-- ==== Sys2Proof/Machine/Legal.lean ====
section
/-!
DEFINITION. Legality: for every instruction, which of the conditions of R83's orders 2, 3 and 6 to 10 it meets, over
R54, R73 to R82, R142, R143, R165, R180, R191, R201, R209, R215 and R222. Orders 1, 4 and 5 arise in decoding
(Decode.lean and Machine/Header.lean), orders 11 and 12 at hand-over (the meanings).
-/

namespace Sys2Proof

/-- A condition of R83's table by name. -/
inductive Refuse
  | unassigned            -- order 1
  | featureAbsent         -- order 2
  | privilege             -- order 3
  | prefixMisuse          -- order 4
  | convoy (slot : Nat)   -- order 5; 255 stands for the header's own fields
  | mode                  -- order 6
  | code                  -- order 7
  | pairing               -- order 8
  | unused                -- order 9
  | register              -- order 10
  deriving DecidableEq, Repr

/-- The order of R83's table. -/
def Refuse.order : Refuse → Nat
  | .unassigned => 1 | .featureAbsent => 2 | .privilege => 3 | .prefixMisuse => 4 | .convoy _ => 5
  | .mode => 6 | .code => 7 | .pairing => 8 | .unused => 9 | .register => 10

/-- The cause code of R57 a condition raises. -/
def Refuse.cause : Refuse → BitVec 8
  | .featureAbsent => 0x12#8
  | .privilege => 0x02#8
  | _ => 0x01#8

/-- TINFO of R83: the reason in bits 15:8, the detail in bits 7:0. -/
def Refuse.info : Refuse → BitVec 64
  | .unassigned => 0x0100#64
  | .featureAbsent => 0
  | .privilege => 0
  | .prefixMisuse => 0x0700#64
  | .convoy k => BitVec.ofNat 64 (0x0600 + k)
  | .mode => 0x0500#64
  | .code => 0x0200#64
  | .pairing => 0x0900#64
  | .unused => 0x0300#64
  | .register => 0x0400#64

/-- Which conditions of one instruction hold; each field is true where its condition does. -/
structure Viol where
  feat : Bool := false
  priv : Bool := false
  mode : Bool := false
  code : Bool := false
  pairing : Bool := false
  unused : Bool := false
  register : Bool := false
  deriving DecidableEq, Repr

/-- The condition earliest in R83's order. -/
def Viol.first (v : Viol) : Option Refuse :=
  if v.feat then some .featureAbsent
  else if v.priv then some .privilege
  else if v.mode then some .mode
  else if v.code then some .code
  else if v.pairing then some .pairing
  else if v.unused then some .unused
  else if v.register then some .register
  else none

/-- What legality reads of the hart: the accepted features, privilege, VGRP and whether an opaque frame is held. -/
structure LegalEnv where
  feat : BitVec 7
  priv : Bool
  mxm : Bool
  g : Nat
  frame : Bool
  deriving DecidableEq, Repr

/-- Whether feature `k` of R390 is not accepted. -/
def LegalEnv.lacks (v : LegalEnv) (k : Nat) : Bool := !v.feat.getLsbD k

/-! ### Control registers (R54, R56) -/

/-- The assigned indices. -/
def ctlAssigned (i : Nat) : Bool :=
  (i ≤ 0x005) || (0x010 ≤ i && i ≤ 0x015) || (0x020 ≤ i && i ≤ 0x027) || i == 0x030 || i == 0x031
    || i == 0x040 || (0x050 ≤ i && i ≤ 0x053) || i == 0x060 || (0x100 ≤ i && i ≤ 0x105) || i == 0x110
    || (0x120 ≤ i && i ≤ 0x124) || i == 0x130

/-- The read-only indices. -/
def ctlReadOnly (i : Nat) : Bool :=
  (i ≤ 0x005) || i == 0x010 || i == 0x011 || i == 0x013 || i == 0x104 || i == 0x105 || i == 0x110
    || (0x120 ≤ i && i ≤ 0x123)

/-! ### Scalar instructions (R73, R74) -/

/-- A rounding-mode code that R39 leaves illegal. -/
def badRm (rm : BitVec 3) : Bool := 6 ≤ rm.toNat

/-- Above the limit of a condition-bit or accumulator field (R81). -/
def over7 (r : BitVec 6) : Bool := 7 < r.toNat

def falu (rm : BitVec 3) : Viol := { code := badRm rm }
def faluOne (b : BitVec 6) (rm : BitVec 3) : Viol := { code := badRm rm, unused := b != 0 }
def fence (d a b : BitVec 6) (scope : BitVec 3) (z : BitVec 2) : Viol :=
  { code := scope.toNat == 0 || 6 ≤ scope.toNat, unused := d != 0 || a != 0 || b != 0 || z != 0 }
def cop3 (d a b : BitVec 6) : Viol := { register := over7 d || over7 a || over7 b }
def noB (b : BitVec 6) : Viol := { unused := b != 0 }
def noZ7 (z : BitVec 7) : Viol := { unused := z != 0 }
def noZ25 (z : BitVec 25) : Viol := { unused := z != 0 }
def noZ5 (z : BitVec 5) : Viol := { unused := z != 0 }
def chan (d : BitVec 6) (i : BitVec 13) : Viol := { unused := d != 0 || 15 < i.toNat }

/-! ### Vector-side instructions -/

/-- What a register field names (R116). -/
inductive Kind
  | no | s | v | m | vs | acc | lad | cond
  deriving DecidableEq, Repr

/-- The type sets of R116 and their kin. -/
inductive Types
  | none | ints | floats | both
  deriving DecidableEq, Repr

/-- Whether an et code names a type of the set. -/
def Types.has (t : Types) (et : BitVec 4) : Bool :=
  match t with
  | .none => et == 0
  | .ints => et.toNat < 8
  | .floats => 8 ≤ et.toNat && et.toNat != 11
  | .both => et.toNat != 11

/-- How rm and sat are used (R115): never, always, when the result is floating, or rm must be 000 (R125). -/
inductive Use
  | never | always | flt | zero
  deriving DecidableEq, Repr

/-- Whether a field marked so is used with this et. -/
def Use.on (u : Use) (et : BitVec 4) : Bool :=
  match u with
  | .never => false
  | .always => true
  | .flt => 8 ≤ et.toNat
  | .zero => true
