/-- The value of a positive tapered pattern of `n` bits (R29), as a significand and an exponent. -/
def tapPositive (n p : Nat) : Nat × Int :=
  let body := n - 1
  let first := p.testBit (body - 1)
  -- the run of bits equal to the first one, read from the top
  let k := ((List.range body).takeWhile (fun i => p.testBit (body - 1 - i) == first)).length
  let r : Int := if first then (k : Int) - 1 else -(k : Int)
  let rest := body - (k + 1)                       -- bits left below the run's end, 0 where none are
  let e := if rest = 0 then 0 else (p.testBit (rest - 1)).toNat
  let fb := rest - 1
  let f := p % 2 ^ fb
  (2 ^ fb + f, 2 * r + e - fb)

/-- Decoding a tapered pattern (R29). -/
def tapDecode (n p : Nat) : Num :=
  if p = 0 then .fin false 0 0
  else if p = 2 ^ (n - 1) then .nan false
  else if p.testBit (n - 1) then
    let (m, e) := tapPositive n (2 ^ n - p)
    .fin true m e
  else
    let (m, e) := tapPositive n p
    .fin false m e

/-- Decoding an IEEE-style pattern (R27, R33). -/
def fltDecode (f : Flt) (b : Nat) : Num :=
  let s := b.testBit (f.width - 1)
  let ef := b / 2 ^ f.frac % 2 ^ f.exps
  let fr := b % 2 ^ f.frac
  if f.ieee && ef == 2 ^ f.exps - 1 then
    if fr = 0 then .inf s
    else .nan (f.flushes && !fr.testBit (f.frac - 1))     -- every e5m2 NaN is quiet
  else if f == .e4m3 && ef == 15 && fr == 7 then .nan false
  else if ef = 0 then .fin s fr (1 - (f.bias : Int) - f.frac)
  else .fin s (2 ^ f.frac + fr) ((ef : Int) - f.bias - f.frac)

/-- The integer value of `w` bits, in two's complement where signed. -/
def intOfBits (signed : Bool) (w b : Nat) : Int :=
  let x := b % 2 ^ w
  if signed && x.testBit (w - 1) then (x : Int) - 2 ^ w else x

/-- Decode of R24: the exact value of a pattern. -/
def Fmt.decode : Fmt → Nat → Num
  | .i w, b => Num.ofInt (intOfBits true w b)
  | .n w, b => Num.ofInt (intOfBits false w b)
  | .flt f, b => fltDecode f b
  | .tap w, b => tapDecode w (b % 2 ^ w)

/-- A subnormal operand read under FZ = 1 (R41). -/
def Num.flushIn (fz : Bool) (fmt : Fmt) (x : Num) : Num :=
  match fmt, x with
  | .flt f, .fin s m e =>
    if fz && f.flushes && m != 0 && (e + Num.bitLen m - 1 < 1 - (f.bias : Int)) then .fin s 0 0 else x
  | _, _ => x

/-- Rounding of the magnitude `m · 2^e` to a multiple of `2^q` (R39): the multiple, and whether it is inexact. -/
def roundMag (rm : Rm) (neg : Bool) (m : Nat) (e q : Int) : Nat × Bool :=
  if q ≤ e then (m * 2 ^ (e - q).toNat, false)
  else
    -- past the magnitude's own bits every shift gives the same comparison with half a quantum
    let sh := min (q - e).toNat (Num.bitLen m + 2)
    let t := m / 2 ^ sh
    let rem := m % 2 ^ sh
    let half := 2 ^ (sh - 1)
    if rem = 0 then (t, false)
    else
      let up := match rm with
        | .rne => half < rem || (rem == half && t % 2 == 1)
        | .rna => half ≤ rem
        | .rtz => false
        | .rdn => neg
        | .rup => !neg
      (t + up.toNat, true)

/-- The result of a finite overflow (R40). -/
def fltOverflow (f : Flt) (rm : Rm) (sat neg : Bool) : Nat × Flags :=
  let sb := if neg then 2 ^ (f.width - 1) else 0
  let big := f.maxBits
  let toInf := match rm with
    | .rne | .rna => true
    | .rtz => false
    | .rdn => neg
    | .rup => !neg
  let b :=
    if sat || f == .e2m1 then big
    else if f == .e4m3 then 0x7F
    else if toInf then (2 ^ f.exps - 1) * 2 ^ f.frac
    else big
  (sb + b, Flags.ov ||| Flags.nx)
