/-- A sample of telemetry (R384): the counters, and each core's MISM and scores. -/
structure Sample where
  counts : Telemetry
  cores : List (Nat × BitVec 16 × Tab Nat)
  deriving DecidableEq, Repr

/-- What moves next (log 1): an event of another agent, a hart, a hart that runs ahead of its vector side, time, a
core's caches, an error in a register or an array, or the host at its port. -/
inductive Turn
  | event (i : Instr)
  | hart (h : Nat)
  | ahead (h : Nat)
  | tick (clocks : Nat)
  | fill (h : Nat) (va : BitVec 55) (into : Nat)  -- a hart's core takes a clean copy of the line of an address (log 2): in
                                     -- its CDC, and with 1 in its scalar data cache, with 2 in its instruction cache
  | upset (h kind num : Nat)         -- an uncorrectable error in a register of a hart (R379)
  | arrayError (x : Scrubbed) (uncorrectable : Bool)  -- an error met in an array outside scrubbing (R376, R384)
  | arrayFault                       -- an LLC or receipt-cache array is beyond repair (R375)
  | bar0Read (off : Nat)             -- a read of BAR0 (R345)
  | bar2Resize (log : Nat)           -- BAR2 set to 2^log bytes (R344)
  deriving DecidableEq, Repr

/-- A prefetch that has not been performed (R93, R153, R324). -/
structure Hint where
  core : Nat
  ctx : Nat
  va : Nat
  n : Nat                            -- its bytes
  level : Nat                        -- its target: 0 the scalar data cache, 1 the CDC, 2 the LLC
  deriving DecidableEq, Repr

/-- A frame that VFSAVE has written to memory (R223): its context, its words and what it stands for (log 9). -/
structure SavedFrame where
  ctx : Nat
  words : List Nat
  entries : List VEntry
  deriving DecidableEq, Repr

/-- The device. -/
structure State where
  mem : Tab Byte                     -- DRAM by physical address (R313)
  poison : List Nat                  -- its poisoned words, address div 8 (R376)
  harts : Tab Hart                   -- the harts placed: core · 8 + slot
  cur : Nat                          -- the hart that moves when the agenda is empty (log 1)
  cores : Tab Core
  dies : Tab Die
  ctxs : Tab Ctx
  queues : Tab Queue
  launches : Tab Launch
  gangs : Tab Gang
  nextLaunch : Nat                   -- the device's own numbering
  nextGang : Nat
  rr : Tab Nat                       -- by priority, the queue at which its round begins (R280)
  preempting : List Nat              -- gangs with a pre-emption by R287 in progress
  hints : List Hint                  -- prefetches in flight or held (R93, R324)
  posts : List (Nat × Nat × BitVec 32)   -- Halley posts in flight: core, context · 16 + channel, value (R311)
  featacc : BitVec 7                 -- R390
  opened : Bool                      -- a context has been opened since start (R390)
  pwrcap : BitVec 12                 -- R386
  capNow : Nat                       -- the cap of the current 1 ms window (R386)
  hot : Bool                         -- a die passed the throttle point and not every die is below 95 °C (R385)
  under : Nat                        -- consecutive windows below 95 % of the cap (R291)
  throttle : Nat                     -- issue fraction 1/2^throttle (R291)
  nodeId : BitVec 20                 -- R331
  nodeSet : Bool                     -- a node id has arrived
  incarnation : BitVec 16            -- R343
  recovery : Bool                    -- R387
  firmware : Nat                     -- the firmware image in effect, by the updates accepted before it (R392)
  staged : Nat                       -- the image that the next start takes
  nvScores : Tab (Tab Nat)           -- the non-volatile store: scores by core (R373)
  pcbase : Nat                       -- R345, R346
  pcsize : Nat
  pchead : Nat
  pctail : Nat
  pcmds : List PageCmd
  wbase : BitVec 64
  obase : BitVec 64
  bar2Size : Nat                     -- bytes of BAR2 (R344)
  mailbox : Tab (BitVec 64)          -- BAR0 0x1000 to 0x1FFF by word
  windows : Tab Window               -- R342
  ports : Tab (PortState × Nat × Nat)    -- state, lanes, neighbour (R332)
  outFlits : List Flit               -- flits sent, oldest first
  outWrites : List (Nat × BitVec 64 × Nat)   -- posted PCIe writes: PCIe address, data, bytes (R347)
  outReads : List (Nat × Nat × Nat)  -- outbound reads awaiting completion: hart, PCIe address, bytes
  busFail : List (Nat × Nat)         -- bundles that failed the last calibration: bus and bundle (R383)
  repairs : Tab (List (BitVec 6))    -- shift-repair registers: bus · 4 + spare group, its valid fields (R381)
  copying : List Nat                 -- channels held while their contents are copied (R382)
  retiredBus : List (Nat × Nat)      -- channels served by a reserve: channel and spare of its die
  lostChan : List Nat                -- channels whose range became reserved (R382)
  telemetry : Telemetry
  samples : List Sample             -- the last sample (R384)
  replies : List (Nat × List Nat)    -- answers given, oldest first: 1 SPDM, 2 PLDM, 3 host reads, 4 PLDM events (R347, R392, R393)
  agenda : List Turn                 -- log 1
  frames : List SavedFrame           -- the frames saved, latest first (log 9)
  clock : Nat                        -- clocks of R2
  fresh : Nat                        -- free values used so far
  deriving DecidableEq, Repr

/-- The device after its start sequence (R387) with no node id yet: no context, no queue, no hart, memory unlisted. -/
def State.reset : State :=
  { mem := [], poison := [], harts := [], cur := 0, cores := [], dies := [], ctxs := [], queues := [], launches := []
    gangs := [], nextLaunch := 0, nextGang := 0, rr := [], preempting := [], hints := [], posts := []
    featacc := 0, opened := false, pwrcap := 2400, capNow := 2400, hot := false, under := 0, throttle := 0
    nodeId := 0, nodeSet := false, incarnation := 1, recovery := false, firmware := 0, staged := 0, nvScores := []
    pcbase := 0, pcsize := 0, pchead := 0, pctail := 0, pcmds := [], wbase := 0, obase := 0
    bar2Size := 0x400000000, mailbox := []
    windows := [], ports := [], outFlits := [], outWrites := [], outReads := []
    busFail := [], repairs := [], copying := [], retiredBus := [], lostChan := []
    telemetry := Telemetry.reset, samples := [], replies := [], agenda := [], frames := [], clock := 0, fresh := 0 }

/-- Why the machine stops. It never does: every behaviour the manual describes is an effect, a trap or a wait. -/
inductive Fault
  deriving DecidableEq, Repr

/-- Why an instruction has no meaning here. -/
inductive Refusal
  /-- Raised by Machine/Dispatch.lean for an instruction without a meaning. Safe. -/
  | notModelled (mnemonic : String)
  deriving DecidableEq, Repr

end Sys2Proof.Machine
end

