/-- The bytes at a location as the moving hart's core reads them. -/
def State.peek (s : State) (l : Loc) (n : Nat) : List Byte :=
  match l with
  | .spad c o => (List.range n).map (fun i => s.spadByte c (o + i))
  | .dram pa _ => (List.range n).map (fun i => s.byteAt s.coreNo (pa + i))
  | .dev _ => []

/-- The words at a location that several writes together have covered whole are clean again (R146, R376): `ws` lists the
locations written with the first bit and the bits of each. -/
def State.cure (s : State) (ws : List (Loc × Nat × Nat)) : State :=
  let spans (f : Loc → Option Nat) : List (Nat × Nat) :=
    ws.filterMap (fun (l, lo, w) => (f l).map (fun o => (8 * o + lo, w)))
  let covered (xs : List (Nat × Nat)) (w : Nat) : Bool :=
    (List.range 64).all (fun b => xs.any (fun x => x.1 ≤ 64 * w + b && 64 * w + b < x.1 + x.2))
  let c := s.coreNo
  let k := s.core c
  let sp := spans (fun l => match l with | .spad _ o => some o | _ => none)
  let cdc := spans (fun l => match l with | .dram pa false => some pa | _ => none)
  let home := spans (fun l => match l with | .dram pa true => some pa | _ => none)
  { s with poison := s.poison.filter (fun w => !covered home w) }.setCore c
    { k with spadPoison := k.spadPoison.filter (fun w => !covered sp w)
             tainted := k.tainted.filter (fun w => !covered cdc w) }

/-- The PCIe address of an address of the outbound window (R347). -/
def State.pcieAddr (s : State) (pa : Nat) : Nat := (s.obase + BitVec.ofNat 64 (pa - Config.pcieBase)).toNat

/-- Bytes written at a location. -/
def State.poke (s : State) (l : Loc) (bs : List Byte) : State :=
  match l with
  | .spad c o =>
    let k := s.core c
    s.setCore c { k with spad := memSets k.spad o bs, spadPoison := unpoison k.spadPoison o bs.length }
  | .dram pa home => if home then (s.evictLine s.coreNo pa).homeWrite pa bs else s.cdcWrite s.coreNo pa bs
  | .dev pa => { s with outWrites := s.outWrites ++ [(s.pcieAddr pa, BitVec.ofNat 64 (ofBytes bs), bs.length)] }

/-- Poison that a read has met: the blocks at home that cannot be read are poisoned (R380), and it is counted (R384). -/
def State.met (s : State) (l : Loc) (n : Nat) : State :=
  (match l with | .dram pa _ => s.meetBlocks pa n | _ => s).usedPoison

/-- Whether a scalar access meets a mark of the core's scalar data cache (R376). -/
def State.dcacheBad (s : State) (l : Loc) (n : Nat) : Bool :=
  match l with
  | .dram pa false => (wordsAt pa n).any (s.core s.coreNo).dbad.contains
  | _ => false

/-- A read of a located access: poison first (R91 order 5, R377), then the value. An outbound read takes the
completions that have arrived, in order (R347). -/
def readLoc (q : Req) (ea : BitVec 64) (l : Loc) : Mach Nat := do
  match l with
  | .dev pa =>
    let h ← hart
    match h.devReads[h.devUsed]? with
    | some x => do
      modHart (fun h => { h with devUsed := h.devUsed + 1 })
      return x.toNat % 256 ^ q.n
    | none =>
      if (← hart).devError then
        modHart (fun h => { h with devError := false })
        raise cAccess (q.info ||| 0x8000#64) ea
      else throw (.post pa q.n)
  | l => do
    match l with
    | .dram pa true => modify (fun s => s.evictLine s.coreNo pa)
    | _ => pure ()
    let s ← get
    if s.locPoisoned l q.n || (!q.vec && s.dcacheBad l q.n) then
      modify (fun s => s.met l q.n)
      raise cPoison q.info ea
    return ofBytes (s.peek l q.n)
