/-- The updates of one element pinned: located, not in device-class memory, and not poisoned where `scope` has them read. -/
def pinElement (scope : Nat) (as : List Acc) : Mach (List Loc) := do
  let ls ← placeAll as
  let s ← get
  as.forM (fun x => if !x.sp && s.devClass .rmw x.ea then raise cAccess x.req.info x.told else pure ())
  barrierAll as ls
  (as.zip ls).forM (fun (x, l) => do
    if (← get).locPoisoned (l.atomicAt scope) x.req.n then
      let _ ← readLoc x.req x.told (l.atomicAt scope))
  return ls

/-- Every update located, checked and pinned before the first (R157, R202, R308): sub-element, address and place. -/
def pinTargets (v : Vm) (scope : Nat) (spad : BitVec 64 → Bool) : Mach (List (Nat × Nat × BitVec 64 × Loc)) := do
  let h ← hart
  let els := h.span.filter (v.uses h)
  modify (fun s => s.walkedPages .rmw true
    ((els.flatMap (v.updates h spad)).filterMap (fun x => if x.sp then none else some x.ea)))
  let ts ← els.mapM (fun i => do
    let as := v.updates h spad i
    let ls ← stopAt 0 (pinElement scope as)
    return (List.range v.nk).zip ((as.map (fun x => x.ea)).zip ls) |>.map (fun x => (i, x)))
  return ts.flatten

/-- VSEGADD: one update for each distinct address; it never takes FP_TRAP. -/
def effVsegadd (f : VmF) : Mach Unit := do
  let h ← hart
  if h.spent then finish
  else
    let v := h.vm f .indexed true
    let t := etFmt f.et
    let ts ← pinTargets v f.scope.toNat (fun _ => v.sp)
    releasePart f.scope.toNat
    let env : FpEnv := { rm := h.frm, sat := false, fz := h.fz }
    let key (ea : BitVec 64) : Nat := ea.toNat % 2 ^ 55
    let addrs := ts.foldl (fun (acc : List (Nat × BitVec 64 × Loc × Nat)) (i, _, ea, l) =>
      if acc.any (fun x => x.1 == key ea) then acc else acc ++ [(key ea, ea, l, i)]) []
    addrs.forM (fun (a, ea, l, i) => do
      let xs := (ts.filter (fun (_, _, e, _) => key e == a)).map (fun (i, k, _, _) => v.get h i k)
      let (x, fl) := treeSum (El.add t env) xs.length xs
      let q : Req := { need := .rmw, n := v.b, align := v.b, bypass := v.bypass, info := vecInfo i 2, vec := true, walks := false }
      let old ← rmwLoc q ea l f.scope.toNat (fun old => (El.add t env old x).1)
      modHart (fun h => { h with fflags := h.fflags ||| fl ||| (El.add t env old x).2 }))
    finish

/-! ### Checks at issue (orders 11 and 12 of R83) -/

/-- The slot checks of R61 and R142, the pixel feature first (R390). -/
def slotCheck (fmt : BitVec 3) (et : BitVec 4) (packedOk : Bool) : Mach Unit := do
  let n := fmt.toNat
  if 1 ≤ n && n ≤ 4 then
    let s ← get
    let w := s.me.vc.mfc.get (Fin.ofNat 4 (n - 1))
    let e := mfcEnc w
    let px := 18 ≤ e && e ≤ 20
    if px && !s.accepts 5 then raise cFeature 0 0
    if e == 11 || 22 ≤ e || 6 ≤ (mfcRm w).toNat
        || (mfcScale w == 2 && !(e == 12 || e == 17 || e == 0))
        || (px && (mfcScale w != 0 || !(et == 1 || et == 5)))
        || ((px || e == 21) && !packedOk) then
      raise cIllegal (BitVec.ofNat 64 (0x0800 + (n - 1))) 0

/-- The index width against VL (R143). -/
def indexCheck (et : BitVec 4) (fmt : BitVec 3) : Mach Unit := do
  let h ← hart
  let wx := if (etFmt et).bytes = 8 || fmt.toNat = 5 then 8 else 4
  if !h.mxm && 384 * h.lanes * h.grp / wx < h.vl.toNat then illegal 0x04

end Sys2Proof.Machine
end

- _WORK REQUIRED_
When a line in the material above holds the word "oldest", copy that line.

- _EXERCISE RESULT_
  outFlits : List Flit               -- flits sent, oldest first
  replies : List (Nat × List Nat)    -- answers given, oldest first: 1 SPDM, 2 PLDM, 3 host reads, 4 PLDM events (R347, R392, R393)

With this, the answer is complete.